Люлла полюбила, но тот, кого любила она, ее не любил. Впервые изведала она эту боль, когда сердце не получает ответа на свои зовы и не обретает утешения в слезах.

Она шла куда глаза глядят и заблудилась в предутреннем тумане. Однако назад не повернула, а продолжала идти по дороге.

И ей было все равно, куда она придет. Для нее весь мир был пустыней. Она любила, но ее не любили. Ей необходим был простор, бескрайний простор и тишина, чтобы постараться утишить долгий стон, звучавший в ее сердце. Ей необходимо было уйти далеко-далеко, как можно дальше. Вот так однажды она оказалась на проселочной дороге, по которой давным-давно никто уже не ходил.

Когда дорога почувствовала, что по ней ступает девушка, ее старое сердце из земли и земного праха вздрогнуло, а девушка продолжала идти по ней, и постепенно уснувшая память дороги начала оживать. Ее голос, давно умолкший, вновь зазвучал в тишине тихим шорохом трав на откосе.

Сперва Люлла ничего не слышала, она вся замкнулась в своей печали. Но дорога запела чуть звучней. Люлла было подумала, что причина этих торжественных и медленных звуков — ветер. Но никакого ветра не было.

Песня сопутствовала Люлле, она звучала у нее под ногами, и Люлла понемногу стала забывать о своем горе, она осматривалась вокруг, пытаясь понять, что могло быть источником этого дивного, прекрасного голоса.

Как только дорога почувствовала, что девушка обратила внимание на ее песню, она окружила своим голосом ее тело, обвила грудь и шею, и пение растекалось по девичьей коже. Напевные слова понемножку стали раскрываться Люлле.

То были простые, ничем не примечательные обыденные слова, которые дорога многие годы подбирала у всех тех, кто когда-либо проходил по ней. Однако дорога в глубине своих долгих лет, в глубине земли, из которой она состояла, в глубине бескрайнего неба над собой, в глубине дней и ночей нашла для них бесконечно торжественное и ласковое звучание.
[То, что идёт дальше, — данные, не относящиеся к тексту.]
-- ==== Sys2Proof/Laws/Shared.lean ====
section
/-! SUPPORT. One lemma per shared shape of instruction: an operator, SC and SI, an argument, fetching an instruction,
the opcode map, MALC's constraints, MCMP's first difference. -/

namespace Sys2Proof.Machine
variable {s t : State}

/-! ## Operators -/

theorem binary_ok {f : Xlen → Word → Word → Except Trap Word} {v : Word} (h : s.StackSlot s.sp)
    (hf : f s.cfg.xlen (s.word s.sp) s.ax = .ok v) :
    binary s f = .ok (((s.setSp (s.slot s.sp 1)).setAx v).setPc s.next1) := by
  simp [binary, pop_ok h, State.xlen, hf]

theorem binary_fault {f : Xlen → Word → Word → Except Trap Word} {e : Trap} (h : s.StackSlot s.sp)
    (hf : f s.cfg.xlen (s.word s.sp) s.ax = .error e) : binary s f = .error e := by
  simp [binary, pop_ok h, State.xlen, hf]

theorem binary_error {e : Trap} (f : Xlen → Word → Word → Except Trap Word) (h : s.StackFault s.sp e) :
    binary s f = .error e := by
  simp [binary, pop_error h]

/-- Everything an operator can do. -/
theorem binary_cases (s : State) (f : Xlen → Word → Word → Except Trap Word) :
    (s.StackSlot s.sp ∧ ∃ v, f s.cfg.xlen (s.word s.sp) s.ax = .ok v ∧
      binary s f = .ok (((s.setSp (s.slot s.sp 1)).setAx v).setPc s.next1)) ∨
    (s.StackSlot s.sp ∧ ∃ e, f s.cfg.xlen (s.word s.sp) s.ax = .error e ∧ binary s f = .error e) ∨
    ∃ e, s.StackFault s.sp e ∧ binary s f = .error e := by
  rcases s.stackSlot_or_fault s.sp with h | ⟨e, h⟩
  · cases hf : f s.cfg.xlen (s.word s.sp) s.ax with
    | ok v => exact .inl ⟨h, v, rfl, binary_ok h hf⟩
    | error e => exact .inr (.inl ⟨h, e, rfl, binary_fault h hf⟩)
  · exact .inr (.inr ⟨e, h, binary_error f h⟩)

/-! ## SC and SI -/

theorem storeAt_eq (s : State) (a : Word) (n : Width) (v : Word) :
    storeAt s a n v = s.setMem (s.mem.writeBytes a.toNat ((wordBytes s.cfg.xlen v).take (n.bytes s.cfg.xlen))) := rfl

theorem Writable_setSp (s : State) (v : Word) (a n : Nat) : (s.setSp v).Writable a n ↔ s.Writable a n := Iff.rfl

/-- SC and SI that complete. -/
theorem popStore_ok {n : Width} (h : s.StackSlot s.sp) (ha : n = .word → (s.word s.sp).toNat % s.cfg.xlen.bytes = 0)
    (hw : s.Writable (s.word s.sp).toNat (n.bytes s.cfg.xlen)) :
    popStore s n = .ok ((storeAt (s.setSp (s.slot s.sp 1)) (s.word s.sp) n s.ax).setPc s.next1) := by
  have hc := accessCheck_write_ok (s := s.setSp (s.slot s.sp 1)) (a := s.word s.sp) (n := n) ha hw
  simp [popStore, pop_ok h, memWrite_of_check hc]

/-- SC and SI whose store faults. -/
theorem popStore_fault {n : Width} {e : Trap} (h : s.StackSlot s.sp)
    (hc : accessCheck s (s.word s.sp) n .write = .error e) : popStore s n = .error e := by
  have hc' : accessCheck (s.setSp (s.slot s.sp 1)) (s.word s.sp) n .write = .error e := hc
  simp [popStore, pop_ok h, memWrite_error_of_check hc']

theorem popStore_error {e : Trap} (n : Width) (h : s.StackFault s.sp e) : popStore s n = .error e := by
  simp [popStore, pop_error h]

/-! ## Arguments -/

@[simp] theorem arg_eq (s : State) (i : Nat) : arg s i = stackRead s (s.slot s.sp i) := rfl

/-! ## Fetching an instruction -/

theorem fetchInstr_inv {i : Instr} (h : fetchInstr s = .ok i) :
    s.TextWord s.pc ∧ (formatOf (s.word s.pc) = some (.f0 i) ∨
      ∃ mk, formatOf (s.word s.pc) = some (.f1 mk) ∧ s.TextWord (s.slot s.pc 1) ∧ i = mk (s.word (s.slot s.pc 1))) := by
  obtain ⟨op, h₁, h₂⟩ := bind_ok h
  obtain ⟨ht, rfl⟩ := fetch_inv h₁
  refine ⟨ht, ?_⟩
  split at h₂
  · cases h₂
  · next hf => cases h₂; exact .inl hf
  · next mk hf =>
    obtain ⟨v, h₃, h₄⟩ := bind_ok h₂
    obtain ⟨ht', rfl⟩ := fetch_inv h₃
    exact .inr ⟨mk, hf, ht', by simpa [State.next1] using h₄.symm⟩

theorem fetchInstr_f0 {i : Instr} (h : s.TextWord s.pc) (hf : formatOf (s.word s.pc) = some (.f0 i)) :
    fetchInstr s = .ok i := by
  simp [fetchInstr, fetch_ok h, hf]

theorem fetchInstr_f1 {mk : Word → Instr} (h : s.TextWord s.pc) (hf : formatOf (s.word s.pc) = some (.f1 mk))
    (h' : s.TextWord (s.slot s.pc 1)) : fetchInstr s = .ok (mk (s.word (s.slot s.pc 1))) := by
  simp [fetchInstr, fetch_ok h, hf, State.next1, fetch_ok h']

theorem fetchInstr_illegal (h : s.TextWord s.pc) (hf : formatOf (s.word s.pc) = none) :
    fetchInstr s = .error (.illegalOpcode (s.word s.pc)) := by
  simp [fetchInstr, fetch_ok h, hf]

/-! ## The opcode map -/

/-- The number of a row's opcode is the number its instruction has. -/
theorem formatOf_f0 {op : Word} {i : Instr} (h : formatOf op = some (.f0 i)) :
    i.operand = none ∧ op = BitVec.ofNat 64 i.number := by
  have hm : ∀ l : List (Nat × Format), l.lookup op.toNat = some (.f0 i) → (op.toNat, Format.f0 i) ∈ l := by
    intro l
    induction l with
    | nil => simp
    | cons p l ih =>
      obtain ⟨k, f⟩ := p
      simp only [List.lookup]
      split
      · next hk => intro hh; simp_all
      · next hk => intro hh; exact List.mem_cons_of_mem _ (ih hh)
  have := hm _ h
  have e : op = BitVec.ofNat 64 op.toNat := by simp
  simp only [opcodeTable, opcodeRowsLow, opcodeRowsAlu, opcodeRowsHost, List.cons_append, List.nil_append, List.mem_cons,
    Prod.mk.injEq, reduceCtorEq, and_false, false_or, Format.f0.injEq, List.not_mem_nil, or_false] at this
  rcases this with h|h|h|h|h|h|h|h|h|h|h|h|h|h|h|h|h|h|h|h|h|h|h|h|h|h|h|h|h <;>
    (obtain ⟨h₁, rfl⟩ := h; rw [h₁] at e; exact ⟨rfl, e⟩)

theorem formatOf_f1 {op : Word} {mk : Word → Instr} (h : formatOf op = some (.f1 mk)) (v : Word) :
    (mk v).operand = some v ∧ op = BitVec.ofNat 64 (mk v).number := by
  have hm : ∀ l : List (Nat × Format), l.lookup op.toNat = some (.f1 mk) → (op.toNat, Format.f1 mk) ∈ l := by
    intro l
    induction l with
    | nil => simp
    | cons p l ih =>
      obtain ⟨k, f⟩ := p
      simp only [List.lookup]
      split
      · next hk => intro hh; simp_all
      · next hk => intro hh; exact List.mem_cons_of_mem _ (ih hh)
  have := hm _ h
  have e : op = BitVec.ofNat 64 op.toNat := by simp
  simp only [opcodeTable, opcodeRowsLow, opcodeRowsAlu, opcodeRowsHost, List.cons_append, List.nil_append, List.mem_cons,
    Prod.mk.injEq, reduceCtorEq, and_false, false_or, Format.f1.injEq, List.not_mem_nil, or_false] at this
  rcases this with h|h|h|h|h|h|h|h|h <;>
    (obtain ⟨h₁, rfl⟩ := h; rw [h₁] at e; exact ⟨rfl, e⟩)

/-- A fetched instruction is well-formed. -/
theorem fetchInstr_wf {i : Instr} (h : fetchInstr s = .ok i) : i.wf s.cfg.xlen = true := by
  obtain ⟨_, hf | ⟨mk, hf, _, rfl⟩⟩ := fetchInstr_inv h
  · simp [Instr.wf, (formatOf_f0 hf).1]
  · simp [Instr.wf, (formatOf_f1 hf _).1, s.fits_word]
/-! ## MALC's blocks and MCMP's first difference -/

/-- What R180 asks of MALC's answer. -/
theorem blockOk_iff {a : Word} {n : Nat} : blockOk s a n = true ↔
    (a.toNat % s.cfg.xlen.bytes = 0 ∧ s.cfg.xlen.bytes ≤ a.toNat ∧ a.toNat + n ≤ 2 ^ s.cfg.xlen.bits ∧
      n < 2 ^ (s.cfg.xlen.bits - 1)) ∧
    ∀ r ∈ s.regions, r.size = 0 ∨ a.toNat + max n 1 ≤ r.base ∨ r.base + r.size ≤ a.toNat := by
  rw [blockOk, Bool.and_eq_true, decide_eq_true_iff, List.all_eq_true]
  simp only [Region.disjoint, Bool.or_eq_true, beq_iff_eq, decide_eq_true_eq]
  rfl

/-- A readable byte lies in one of the regions. -/
theorem readable_one {c : Nat} : s.Readable c 1 ↔ ∃ r ∈ s.regions, r.base ≤ c ∧ c < r.base + r.size := by
  simp only [State.Readable, State.regions, List.mem_cons, List.mem_map]
  constructor
  · rintro (h | h | h | h | ⟨b, hb, h⟩)
    · omega
    · exact ⟨_, .inl rfl, h.1, by simp only [State.textRegion]; omega⟩
    · exact ⟨_, .inr (.inl rfl), h.1, by simp only [State.dataRegion]; omega⟩
    · exact ⟨_, .inr (.inr (.inl rfl)), h.1, by simp only [State.stackRegion]; omega⟩
    · exact ⟨_, .inr (.inr (.inr ⟨b, hb, rfl⟩)), h.1, by simp only [HostBlock.region]; omega⟩
  · rintro ⟨r, rfl | rfl | rfl | ⟨b, hb, rfl⟩, h₁, h₂⟩
    · simp only [State.textRegion] at h₁ h₂; omega
    · simp only [State.dataRegion] at h₁ h₂; omega
    · simp only [State.stackRegion] at h₁ h₂; omega
    · simp only [HostBlock.region] at h₁ h₂; exact .inr (.inr (.inr (.inr ⟨b, hb, by omega⟩)))

/-- The disjointness R180 asks for, byte by byte. -/
theorem blockOk_bytes {a : Word} {n : Nat} : blockOk s a n = true ↔
    (a.toNat % s.cfg.xlen.bytes = 0 ∧ s.cfg.xlen.bytes ≤ a.toNat ∧ a.toNat + n ≤ 2 ^ s.cfg.xlen.bits ∧
      n < 2 ^ (s.cfg.xlen.bits - 1)) ∧
    ∀ c, a.toNat ≤ c → c < a.toNat + max n 1 → ¬ s.Readable c 1 := by
  rw [blockOk_iff]
  refine and_congr_right fun _ => ⟨fun h c h₁ h₂ hr => ?_, fun h r hr => ?_⟩
  · obtain ⟨r, hr, h₃, h₄⟩ := readable_one.1 hr
    have := h r hr; omega
  · by_contra hc
    by_cases hab : a.toNat ≤ r.base
    · exact h r.base hab (by omega) (readable_one.2 ⟨r, hr, le_rfl, by omega⟩)
    · exact h a.toNat le_rfl (by omega) (readable_one.2 ⟨r, hr, by omega, by omega⟩)

/-- Two ranges agree. -/
theorem firstDiff_none {p q : List Byte} (h : p.length = q.length) : firstDiff p q = none ↔ p = q := by
  induction p generalizing q with
  | nil => cases q <;> simp_all [firstDiff]
  | cons a p ih =>
    cases q with
    | nil => simp at h
    | cons b q =>
      simp only [firstDiff]
      split
      · next e => simp [e, ih (by simpa using h)]
      · next e => simp [e]

/-- The first place where two ranges differ. -/
theorem firstDiff_at {p q : List Byte} (k : Nat) (hp : k < p.length) (hq : k < q.length)
    (h : ∀ j (hj : j < k), p[j] = q[j]) (hne : p[k] ≠ q[k]) : firstDiff p q = some (p[k], q[k]) := by
  induction k generalizing p q with
  | zero =>
    cases p with
    | nil => simp at hp
    | cons a p =>
      cases q with
      | nil => simp at hq
      | cons b q => simp only [List.getElem_cons_zero] at hne ⊢; simp [firstDiff, hne]
  | succ k ih =>
    cases p with
    | nil => simp at hp
    | cons a p =>
      cases q with
      | nil => simp at hq
      | cons b q =>
        have h₀ : a = b := h 0 (by omega)
        simp only [firstDiff, h₀, if_true, List.getElem_cons_succ]
        exact ih (by simpa using hp) (by simpa using hq) (fun j hj => by simpa using h (j + 1) (by omega)) (by simpa using hne)

end Sys2Proof.Machine
end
„Слушай, девушка, — шептал Люлле голос, — слушай песню старой полевой дороги. Напряги слух, напряги сердце, потому что я — дорога, которая многое помнит. Я пою рядом с тобой, я пою у тебя в ушах, я пою в тебе, в твоей плоти, в твоей крови, у тебя под кожей. Дай мне проникнуть даже в твое дыхание.

Слушай, девушка, идущая, не зная куда, я расскажу тебе, как беспредельна равнина и как глубока порой бывает скорбь деревьев и скал, которые не способны постичь ее безмерность. Ведь они недвижны, навсегда прикованы к темноте земной своими длинными корнями или огромной своей тяжестью.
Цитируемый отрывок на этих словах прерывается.